Task objective - Please return the whole listing. Keep each line exactly the same.

++++

def ltF32 (x y : Word) : Bool := (ofF32 x).lt (ofF32 y)
def eqF32 (x y : Word) : Bool := (ofF32 x).eq (ofF32 y)
def leF32 (x y : Word) : Bool := ltF32 x y || eqF32 x y
/-- The word with its sign bit cleared; the canonical NaN for a NaN. -/
def absF32 (x : Word) : Word := if (ofF32 x).isNan then nan32 else x &&& 0x7fffffff#32
/-- The word with its sign bit inverted; the canonical NaN for a NaN. -/
def negF32 (x : Word) : Word := if (ofF32 x).isNan then nan32 else x ^^^ 0x80000000#32

/-- Zero of the same sign for a subnormal, when the flush is on (R35). -/
def flush (on : Bool) (x : Word) : Word :=
  if on && x.toNat % 2 ^ 31 < 2 ^ 23 then x &&& 0x80000000#32 else x

/-! ### BF16 arithmetic -/

def ofBf16 (x : Nat) : FV := bf16.decode x
def toBf16 (x : FV) : Nat := bf16.encode .rne false x

/-! ### Conversions to integers (R46) -/

/-- The exact value rounded to an integer by a mode; 0 for a NaN; bound beyond every target for an infinity. -/
def FV.toIntegral (mode : Rnd) : FV → Int
  | .nan => 0
  | .inf neg => if neg then -(2 ^ 80 : Int) else 2 ^ 80
  | .fin neg m e =>
    let p := splitAt2 m e 0
    let c := roundStep mode neg p.1 (2 ^ 200) p.2.1 p.2.2
    if neg then -(c : Int) else c

def clampInt (lo hi x : Int) : Int := max lo (min hi x)

def toS32 (mode : Rnd) (x : FV) : Word := BitVec.ofInt 32 (clampInt (-(2 ^ 31)) (2 ^ 31 - 1) (x.toIntegral mode))
def toZ32 (mode : Rnd) (x : FV) : Word := BitVec.ofInt 32 (clampInt 0 (2 ^ 32 - 1) (x.toIntegral mode))
def intToF32 (mode : Rnd) (x : Int) : Word := BitVec.ofNat 32 (fp32.encode mode true (FV.ofInt x))

/-! ### LNS6 (R36 to R38) -/

/-- T[k] in units of 1/4096. -/
def lnsT : Nat → Nat
  | 0 => 4096
  | 1 => 4871
  | 2 => 5793
  | _ => 6889

/-- T[p mod 4] · 2^⌊p/4⌋. -/
def lnsPow (neg : Bool) (p : Int) : FV := .fin neg (lnsT (p % 4).toNat) (p / 4 - 12)

/-- The value of an LNS6 byte; bits [7:6] are ignored (R32) and every zero is +0. -/
def lnsDecode (b : Nat) : FV :=
  let e := b % 32
  if e = 0 then .zero else lnsPow (decide (32 ≤ b % 64)) ((e : Int) - 16)

/-- The table-summed product of R37. -/
def lnsMul (a b : Nat) : FV :=
  let ea := a % 32
  let eb := b % 32
  if ea = 0 ∨ eb = 0 then .zero
  else lnsPow (decide (32 ≤ a % 64) != decide (32 ≤ b % 64)) ((ea : Int) + eb - 32)

/-- V(c) in units of 2^−16: the magnitude of code c. -/
def lnsMag (c : Nat) : Nat :=
  if c = 0 then 0 else lnsT (c % 4) * 2 ^ (c / 4)

/-- The LNS6 code whose magnitude the mode chooses for m · 2^e, by search upward from c over k codes. -/
def lnsSearch (mode : Rnd) (neg : Bool) (m : Nat) (e : Int) : Nat → Nat → Nat
  | 0, c => c
  | k + 1, c =>
    -- the unit is 2^-16; both sides are brought to a common exponent
    let e0 := min e (-16)
    let x := m * 2 ^ (e - e0).toNat
    let u := 2 ^ (-16 - e0).toNat
    if lnsMag (c + 1) * u ≤ x then lnsSearch mode neg m e k (c + 1)
    else roundStep mode neg c 31 (2 * (x - lnsMag c * u)) (lnsMag (c + 1) * u - lnsMag c * u)

/-- A conversion to LNS6 (R38): 0 for NaN and zeros, saturation at V(31). -/
def lnsEncode (mode : Rnd) : FV → Nat
  | .nan => 0
  | .inf neg => (if neg then 32 else 0) + 31
  | .fin neg m e =>
    let c := lnsSearch mode neg m e 31 0
    if c = 0 then 0 else (if neg then 32 else 0) + c

/-! ### Integer elements (R39, R46) -/

/-- An integer element of format 6: its width, its signedness and its substitute field. -/
structure IntFmt where
  w : Nat
  signed : Bool
  subst : Nat
  deriving DecidableEq, Repr

/-- Whether a code is the reserved one and raises INT_RESERVED (R39, R40). -/
def IntFmt.traps (f : IntFmt) (code : Nat) : Bool := f.signed && f.subst == 3 && code == 2 ^ (f.w - 1)

/-- The value of an element, with the substitute for the reserved code; under substitute 3 it reads as 0 (R40). -/
def IntFmt.decode (f : IntFmt) (code : Nat) : Int :=
  if f.signed then
    if code = 2 ^ (f.w - 1) then
      (match f.subst with
       | 0 => -(2 ^ (f.w - 1) : Int)
       | 2 => -(2 ^ (f.w - 1) - 1 : Int)
       | _ => 0)
    else if code < 2 ^ (f.w - 1) then code else (code : Int) - 2 ^ f.w
  else code

def IntFmt.lo (f : IntFmt) : Int :=
  if f.signed then (if f.subst = 0 then -(2 ^ (f.w - 1) : Int) else -(2 ^ (f.w - 1) - 1 : Int)) else 0
def IntFmt.hi (f : IntFmt) : Int := if f.signed then 2 ^ (f.w - 1) - 1 else 2 ^ f.w - 1

def IntFmt.encode (f : IntFmt) (mode : Rnd) (x : FV) : Nat :=
  (clampInt f.lo f.hi (x.toIntegral mode) % 2 ^ f.w).toNat

/-! ### MX blocks (R41 to R43) -/

/-- The element format of an MX format code 8, 9 or 10, by its plain code 3, 4 or 5, and emax (Table 3.4). -/
def mxEmax : Nat → Int
  | 3 => 8
  | 4 => 15
  | _ => 3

++++

Task output -
def ltF32 (x y : Word) : Bool := (ofF32 x).lt (ofF32 y)
def eqF32 (x y : Word) : Bool := (ofF32 x).eq (ofF32 y)
def leF32 (x y : Word) : Bool := ltF32 x y || eqF32 x y
/-- The word with its sign bit cleared; the canonical NaN for a NaN. -/
def absF32 (x : Word) : Word := if (ofF32 x).isNan then nan32 else x &&& 0x7fffffff#32
/-- The word with its sign bit inverted; the canonical NaN for a NaN. -/
def negF32 (x : Word) : Word := if (ofF32 x).isNan then nan32 else x ^^^ 0x80000000#32

/-- Zero of the same sign for a subnormal, when the flush is on (R35). -/
def flush (on : Bool) (x : Word) : Word :=
  if on && x.toNat % 2 ^ 31 < 2 ^ 23 then x &&& 0x80000000#32 else x

/-! ### BF16 arithmetic -/

def ofBf16 (x : Nat) : FV := bf16.decode x
def toBf16 (x : FV) : Nat := bf16.encode .rne false x

/-! ### Conversions to integers (R46) -/

/-- The exact value rounded to an integer by a mode; 0 for a NaN; bound beyond every target for an infinity. -/
def FV.toIntegral (mode : Rnd) : FV → Int
  | .nan => 0
  | .inf neg => if neg then -(2 ^ 80 : Int) else 2 ^ 80
  | .fin neg m e =>
    let p := splitAt2 m e 0
    let c := roundStep mode neg p.1 (2 ^ 200) p.2.1 p.2.2
    if neg then -(c : Int) else c

def clampInt (lo hi x : Int) : Int := max lo (min hi x)

def toS32 (mode : Rnd) (x : FV) : Word := BitVec.ofInt 32 (clampInt (-(2 ^ 31)) (2 ^ 31 - 1) (x.toIntegral mode))
def toZ32 (mode : Rnd) (x : FV) : Word := BitVec.ofInt 32 (clampInt 0 (2 ^ 32 - 1) (x.toIntegral mode))
def intToF32 (mode : Rnd) (x : Int) : Word := BitVec.ofNat 32 (fp32.encode mode true (FV.ofInt x))

/-! ### LNS6 (R36 to R38) -/

/-- T[k] in units of 1/4096. -/
def lnsT : Nat → Nat
  | 0 => 4096
  | 1 => 4871
  | 2 => 5793
  | _ => 6889

/-- T[p mod 4] · 2^⌊p/4⌋. -/
def lnsPow (neg : Bool) (p : Int) : FV := .fin neg (lnsT (p % 4).toNat) (p / 4 - 12)

/-- The value of an LNS6 byte; bits [7:6] are ignored (R32) and every zero is +0. -/
def lnsDecode (b : Nat) : FV :=
  let e := b % 32
  if e = 0 then .zero else lnsPow (decide (32 ≤ b % 64)) ((e : Int) - 16)

/-- The table-summed product of R37. -/
def lnsMul (a b : Nat) : FV :=
  let ea := a % 32
  let eb := b % 32
  if ea = 0 ∨ eb = 0 then .zero
  else lnsPow (decide (32 ≤ a % 64) != decide (32 ≤ b % 64)) ((ea : Int) + eb - 32)

/-- V(c) in units of 2^−16: the magnitude of code c. -/
def lnsMag (c : Nat) : Nat :=
  if c = 0 then 0 else lnsT (c % 4) * 2 ^ (c / 4)

/-- The LNS6 code whose magnitude the mode chooses for m · 2^e, by search upward from c over k codes. -/
def lnsSearch (mode : Rnd) (neg : Bool) (m : Nat) (e : Int) : Nat → Nat → Nat
  | 0, c => c
  | k + 1, c =>
    -- the unit is 2^-16; both sides are brought to a common exponent
    let e0 := min e (-16)
    let x := m * 2 ^ (e - e0).toNat
    let u := 2 ^ (-16 - e0).toNat
    if lnsMag (c + 1) * u ≤ x then lnsSearch mode neg m e k (c + 1)
    else roundStep mode neg c 31 (2 * (x - lnsMag c * u)) (lnsMag (c + 1) * u - lnsMag c * u)

/-- A conversion to LNS6 (R38): 0 for NaN and zeros, saturation at V(31). -/
def lnsEncode (mode : Rnd) : FV → Nat
  | .nan => 0
  | .inf neg => (if neg then 32 else 0) + 31
  | .fin neg m e =>
    let c := lnsSearch mode neg m e 31 0
    if c = 0 then 0 else (if neg then 32 else 0) + c

/-! ### Integer elements (R39, R46) -/

/-- An integer element of format 6: its width, its signedness and its substitute field. -/
structure IntFmt where
  w : Nat
  signed : Bool
  subst : Nat
  deriving DecidableEq, Repr

/-- Whether a code is the reserved one and raises INT_RESERVED (R39, R40). -/
def IntFmt.traps (f : IntFmt) (code : Nat) : Bool := f.signed && f.subst == 3 && code == 2 ^ (f.w - 1)

/-- The value of an element, with the substitute for the reserved code; under substitute 3 it reads as 0 (R40). -/
def IntFmt.decode (f : IntFmt) (code : Nat) : Int :=
  if f.signed then
    if code = 2 ^ (f.w - 1) then
      (match f.subst with
       | 0 => -(2 ^ (f.w - 1) : Int)
       | 2 => -(2 ^ (f.w - 1) - 1 : Int)
       | _ => 0)
    else if code < 2 ^ (f.w - 1) then code else (code : Int) - 2 ^ f.w
  else code

def IntFmt.lo (f : IntFmt) : Int :=
  if f.signed then (if f.subst = 0 then -(2 ^ (f.w - 1) : Int) else -(2 ^ (f.w - 1) - 1 : Int)) else 0
def IntFmt.hi (f : IntFmt) : Int := if f.signed then 2 ^ (f.w - 1) - 1 else 2 ^ f.w - 1

def IntFmt.encode (f : IntFmt) (mode : Rnd) (x : FV) : Nat :=
  (clampInt f.lo f.hi (x.toIntegral mode) % 2 ^ f.w).toNat

/-! ### MX blocks (R41 to R43) -/

/-- The element format of an MX format code 8, 9 or 10, by its plain code 3, 4 or 5, and emax (Table 3.4). -/
def mxEmax : Nat → Int
  | 3 => 8
  | 4 => 15
  | _ => 3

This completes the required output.